__What the exercise asks__
Send back all the data below, exactly as given.

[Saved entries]
──────────

-- ==== Sys2Proof/Word.lean ====
section
/-! DEFINITION. The word types of the block and the shape of its sparse tables. -/

namespace Sys2Proof

/-- A BAR0 register, 32 bits (R4). -/
abbrev Word := BitVec 32

/-- One byte of host memory, of a two-wire transaction or of the two-wire buffer. -/
abbrev Byte := BitVec 8

/-- A string of bytes, the lowest address (or the first on the wire) first. -/
abbrev Bytes := List Byte

/-- FRAC (R8): a time within the frame in progress, in units of 1/65,536 frame. -/
abbrev Frac := BitVec 16

/-- A sparse table over numbers, in canonical form: keys strictly rising, and no entry equal to
what an unlisted key reads as (see `Machine.tget` and `Machine.tput`). -/
abbrev Tbl (α : Type) := List (Nat × α)

end Sys2Proof
end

──────────

__Exercise response__
-- ==== Sys2Proof/Word.lean ====
section
/-! DEFINITION. The word types of the block and the shape of its sparse tables. -/

namespace Sys2Proof

/-- A BAR0 register, 32 bits (R4). -/
abbrev Word := BitVec 32

/-- One byte of host memory, of a two-wire transaction or of the two-wire buffer. -/
abbrev Byte := BitVec 8

/-- A string of bytes, the lowest address (or the first on the wire) first. -/
abbrev Bytes := List Byte

/-- FRAC (R8): a time within the frame in progress, in units of 1/65,536 frame. -/
abbrev Frac := BitVec 16

/-- A sparse table over numbers, in canonical form: keys strictly rising, and no entry equal to
what an unlisted key reads as (see `Machine.tget` and `Machine.tput`). -/
abbrev Tbl (α : Type) := List (Nat × α)

end Sys2Proof
end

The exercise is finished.